■ **TASK TO CARRY OUT**: The answer must be every record below, reproduced exactly.
------------------------------------
theorem keepsSealed_trigRead (line : BitVec 8) : KeepsSealed (reqTrigRead line) := by
  intro r u h
  unfold reqTrigRead
  split <;> exact h.now

theorem keepsSealed_dranSet (drain : BitVec 8) (fields : DrainFields) : KeepsSealed (reqDranSet drain fields) := by
  intro r u h
  unfold reqDranSet
  split
  · split
    · exact h.now
    · exact h.now.setDrain ..
  · exact h.now

theorem keepsSealed_dranRead (drain : BitVec 8) : KeepsSealed (reqDranRead drain) := by
  intro r u h
  unfold reqDranRead
  split <;> exact h.now

theorem keepsSealed_nlinSet (count : BitVec 8) (stations : Vector (BitVec 8) 8) :
    KeepsSealed (reqNlinSet count stations) := keepsSealed_ite (keepsSealed_refuse _) fun _ _ h => h.now

theorem keepsSealed_note (text : Text) : KeepsSealed (reqNote text) :=
  keepsSealed_ite (keepsSealed_refuse _) fun _ _ h => h.now.bindNote _

theorem keepsSealed_slat (sectionNo : BitVec 8) : KeepsSealed (reqSlat sectionNo) :=
  keepsSealed_ite (keepsSealed_refuse _) (keepsSealed_read _)

theorem keepsSealed_capsSet (fields : CaptureFields) : KeepsSealed (reqCapsSet fields) := fun _ _ h =>
  Sealed.takeLimitCut (by exact h.now)

/-! ### Requests by their kind and payload -/

theorem keepsSealed_setOrRead {set read : State → Answer} (action : BitVec 8) (hs : KeepsSealed set)
    (hr : KeepsSealed read) : KeepsSealed (setOrRead action set read) := by
  unfold setOrRead
  split
  · exact hs
  · split
    · exact hr
    · exact keepsSealed_refuse _

theorem keepsSealed_byThree {first second third : State → Answer} (action : BitVec 8) (h1 : KeepsSealed first)
    (h2 : KeepsSealed second) (h3 : KeepsSealed third) : KeepsSealed (byThree action first second third) := by
  unfold byThree
  split
  · exact h1
  · split
    · exact h2
    · split
      · exact h3
      · exact keepsSealed_refuse _

theorem keepsSealed_trakAction (p : Text) : KeepsSealed (trakAction p) := by
  unfold trakAction
  split
  · exact keepsSealed_trakSource _ _
  · split
    · exact keepsSealed_trakLink _
    · split
      · exact keepsSealed_trakUnlink _
      · split
        · exact keepsSealed_trakRead _
        · exact keepsSealed_refuse _

theorem keepsSealed_ownerRequest (kind : ReqKind) (p : Text) : KeepsSealed (ownerRequest kind p) := by
  cases kind with
  | iden => exact keepsSealed_read _
  | stat => exact fun _ _ h => h.now
  | link => exact keepsSealed_byThree _ (keepsSealed_linkSet _) (keepsSealed_read _) fun _ _ h => h.now
  | rset => exact keepsSealed_setOrRead _ keepsSealed_rsetEngine keepsSealed_rsetConfig
  | inpt => exact keepsSealed_setOrRead _ (keepsSealed_inptSet _ _) (keepsSealed_inptRead _)
  | mixg => exact keepsSealed_mixg _ _ _
  | trak => exact keepsSealed_trakAction p
  | armt => exact fun _ _ h => h.now
  | metr => exact keepsSealed_setOrRead _ (fun _ _ h => h.now) fun _ _ h => h.now
  | tlmd => exact keepsSealed_tlmd _ _ _
  | tcst => exact keepsSealed_tcst _
  | jams => exact keepsSealed_jams
  | tcqr => exact keepsSealed_read _
  | caps => exact keepsSealed_setOrRead _ (keepsSealed_capsSet _) (keepsSealed_read _)
  | take => exact keepsSealed_take _ _
  | roll => exact keepsSealed_roll
  | cut => exact keepsSealed_cut
  | mark =>
    exact keepsSealed_byThree _ (keepsSealed_markSet _ _) (keepsSealed_markClear _) (keepsSealed_markRead _)
  | trig => exact keepsSealed_setOrRead _ (keepsSealed_trigSet _ _ _ _) (keepsSealed_trigRead _)
  | dran => exact keepsSealed_setOrRead _ (keepsSealed_dranSet _ _) (keepsSealed_dranRead _)
  | nlin => exact keepsSealed_byThree _ (keepsSealed_nlinSet _ _) (keepsSealed_read _) fun _ _ h => h.now
  | note => exact keepsSealed_note p
  | slat => exact keepsSealed_slat _

theorem keepsSealed_frameRequest (kind p : Text) : KeepsSealed (frameRequest kind p) := by
  unfold frameRequest
  split
  · exact keepsSealed_refuse _
  · split
    · exact keepsSealed_ownerRequest _ p
    · exact keepsSealed_refuse _

/-! ## The control line (R166, R167) -/

namespace Sealed

variable {r : TakeRecord} {s : State}

theorem frameError (h : Sealed 0 r s) (e : FrameError) : Sealed 0 r (s.frameError e) :=
  Sealed.ite (by exact h) (by exact h)

theorem goodByte (h : Sealed 1 r s) (v : BitVec 8) : Sealed 0 r (s.goodByte v) := by
  unfold State.goodByte
  split
  · exact Sealed.ite (by exact h.now) (by exact h.now)
  · exact Sealed.ite (by exact h.now) (h.now.frameError _)
  · exact Sealed.ite (by exact h.now) (by exact h.now)
  · exact Sealed.ite (by exact h.now) (by exact h.now)
  · exact Sealed.ite (by exact h.now) (by exact h.now)
  · exact h.now
  · refine Sealed.ite ?_ (h.now.frameError _)
    exact KeepsSealed.serve (keepsSealed_frameRequest _ _) (by exact h) ..

theorem controlByte (h : Sealed 1 r s) (v : BitVec 8) (stopHigh : Bool) : Sealed 0 r (s.controlByte v stopHigh) :=
  Sealed.ite (h.goodByte v) (Sealed.ite (by exact h.now) (h.now.frameError _))

theorem powerOn (h : Sealed 1 r s) : Sealed 0 r s.powerOn :=
  h.now.cleared rfl rfl fun d => by cases d <;> rfl

theorem modHeld (h : Sealed 0 r s) {d : Drain} {f : DrainState → DrainState} (keeps : ∀ x, (f x).inFlight = x.inFlight) :
    Sealed 0 r (s.modDrain d f) := h.modFlags (keeps _)

end Sealed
------------------------------------
■ **EXERCISE SOLUTION**:
theorem keepsSealed_trigRead (line : BitVec 8) : KeepsSealed (reqTrigRead line) := by
  intro r u h
  unfold reqTrigRead
  split <;> exact h.now

theorem keepsSealed_dranSet (drain : BitVec 8) (fields : DrainFields) : KeepsSealed (reqDranSet drain fields) := by
  intro r u h
  unfold reqDranSet
  split
  · split
    · exact h.now
    · exact h.now.setDrain ..
  · exact h.now

theorem keepsSealed_dranRead (drain : BitVec 8) : KeepsSealed (reqDranRead drain) := by
  intro r u h
  unfold reqDranRead
  split <;> exact h.now

theorem keepsSealed_nlinSet (count : BitVec 8) (stations : Vector (BitVec 8) 8) :
    KeepsSealed (reqNlinSet count stations) := keepsSealed_ite (keepsSealed_refuse _) fun _ _ h => h.now

theorem keepsSealed_note (text : Text) : KeepsSealed (reqNote text) :=
  keepsSealed_ite (keepsSealed_refuse _) fun _ _ h => h.now.bindNote _

theorem keepsSealed_slat (sectionNo : BitVec 8) : KeepsSealed (reqSlat sectionNo) :=
  keepsSealed_ite (keepsSealed_refuse _) (keepsSealed_read _)

theorem keepsSealed_capsSet (fields : CaptureFields) : KeepsSealed (reqCapsSet fields) := fun _ _ h =>
  Sealed.takeLimitCut (by exact h.now)

/-! ### Requests by their kind and payload -/

theorem keepsSealed_setOrRead {set read : State → Answer} (action : BitVec 8) (hs : KeepsSealed set)
    (hr : KeepsSealed read) : KeepsSealed (setOrRead action set read) := by
  unfold setOrRead
  split
  · exact hs
  · split
    · exact hr
    · exact keepsSealed_refuse _

theorem keepsSealed_byThree {first second third : State → Answer} (action : BitVec 8) (h1 : KeepsSealed first)
    (h2 : KeepsSealed second) (h3 : KeepsSealed third) : KeepsSealed (byThree action first second third) := by
  unfold byThree
  split
  · exact h1
  · split
    · exact h2
    · split
      · exact h3
      · exact keepsSealed_refuse _

theorem keepsSealed_trakAction (p : Text) : KeepsSealed (trakAction p) := by
  unfold trakAction
  split
  · exact keepsSealed_trakSource _ _
  · split
    · exact keepsSealed_trakLink _
    · split
      · exact keepsSealed_trakUnlink _
      · split
        · exact keepsSealed_trakRead _
        · exact keepsSealed_refuse _

theorem keepsSealed_ownerRequest (kind : ReqKind) (p : Text) : KeepsSealed (ownerRequest kind p) := by
  cases kind with
  | iden => exact keepsSealed_read _
  | stat => exact fun _ _ h => h.now
  | link => exact keepsSealed_byThree _ (keepsSealed_linkSet _) (keepsSealed_read _) fun _ _ h => h.now
  | rset => exact keepsSealed_setOrRead _ keepsSealed_rsetEngine keepsSealed_rsetConfig
  | inpt => exact keepsSealed_setOrRead _ (keepsSealed_inptSet _ _) (keepsSealed_inptRead _)
  | mixg => exact keepsSealed_mixg _ _ _
  | trak => exact keepsSealed_trakAction p
  | armt => exact fun _ _ h => h.now
  | metr => exact keepsSealed_setOrRead _ (fun _ _ h => h.now) fun _ _ h => h.now
  | tlmd => exact keepsSealed_tlmd _ _ _
  | tcst => exact keepsSealed_tcst _
  | jams => exact keepsSealed_jams
  | tcqr => exact keepsSealed_read _
  | caps => exact keepsSealed_setOrRead _ (keepsSealed_capsSet _) (keepsSealed_read _)
  | take => exact keepsSealed_take _ _
  | roll => exact keepsSealed_roll
  | cut => exact keepsSealed_cut
  | mark =>
    exact keepsSealed_byThree _ (keepsSealed_markSet _ _) (keepsSealed_markClear _) (keepsSealed_markRead _)
  | trig => exact keepsSealed_setOrRead _ (keepsSealed_trigSet _ _ _ _) (keepsSealed_trigRead _)
  | dran => exact keepsSealed_setOrRead _ (keepsSealed_dranSet _ _) (keepsSealed_dranRead _)
  | nlin => exact keepsSealed_byThree _ (keepsSealed_nlinSet _ _) (keepsSealed_read _) fun _ _ h => h.now
  | note => exact keepsSealed_note p
  | slat => exact keepsSealed_slat _

theorem keepsSealed_frameRequest (kind p : Text) : KeepsSealed (frameRequest kind p) := by
  unfold frameRequest
  split
  · exact keepsSealed_refuse _
  · split
    · exact keepsSealed_ownerRequest _ p
    · exact keepsSealed_refuse _

/-! ## The control line (R166, R167) -/

namespace Sealed

variable {r : TakeRecord} {s : State}

theorem frameError (h : Sealed 0 r s) (e : FrameError) : Sealed 0 r (s.frameError e) :=
  Sealed.ite (by exact h) (by exact h)

theorem goodByte (h : Sealed 1 r s) (v : BitVec 8) : Sealed 0 r (s.goodByte v) := by
  unfold State.goodByte
  split
  · exact Sealed.ite (by exact h.now) (by exact h.now)
  · exact Sealed.ite (by exact h.now) (h.now.frameError _)
  · exact Sealed.ite (by exact h.now) (by exact h.now)
  · exact Sealed.ite (by exact h.now) (by exact h.now)
  · exact Sealed.ite (by exact h.now) (by exact h.now)
  · exact h.now
  · refine Sealed.ite ?_ (h.now.frameError _)
    exact KeepsSealed.serve (keepsSealed_frameRequest _ _) (by exact h) ..

theorem controlByte (h : Sealed 1 r s) (v : BitVec 8) (stopHigh : Bool) : Sealed 0 r (s.controlByte v stopHigh) :=
  Sealed.ite (h.goodByte v) (Sealed.ite (by exact h.now) (h.now.frameError _))

theorem powerOn (h : Sealed 1 r s) : Sealed 0 r s.powerOn :=
  h.now.cleared rfl rfl fun d => by cases d <;> rfl

theorem modHeld (h : Sealed 0 r s) {d : Drain} {f : DrainState → DrainState} (keeps : ∀ x, (f x).inFlight = x.inFlight) :
    Sealed 0 r (s.modDrain d f) := h.modFlags (keeps _)

end Sealed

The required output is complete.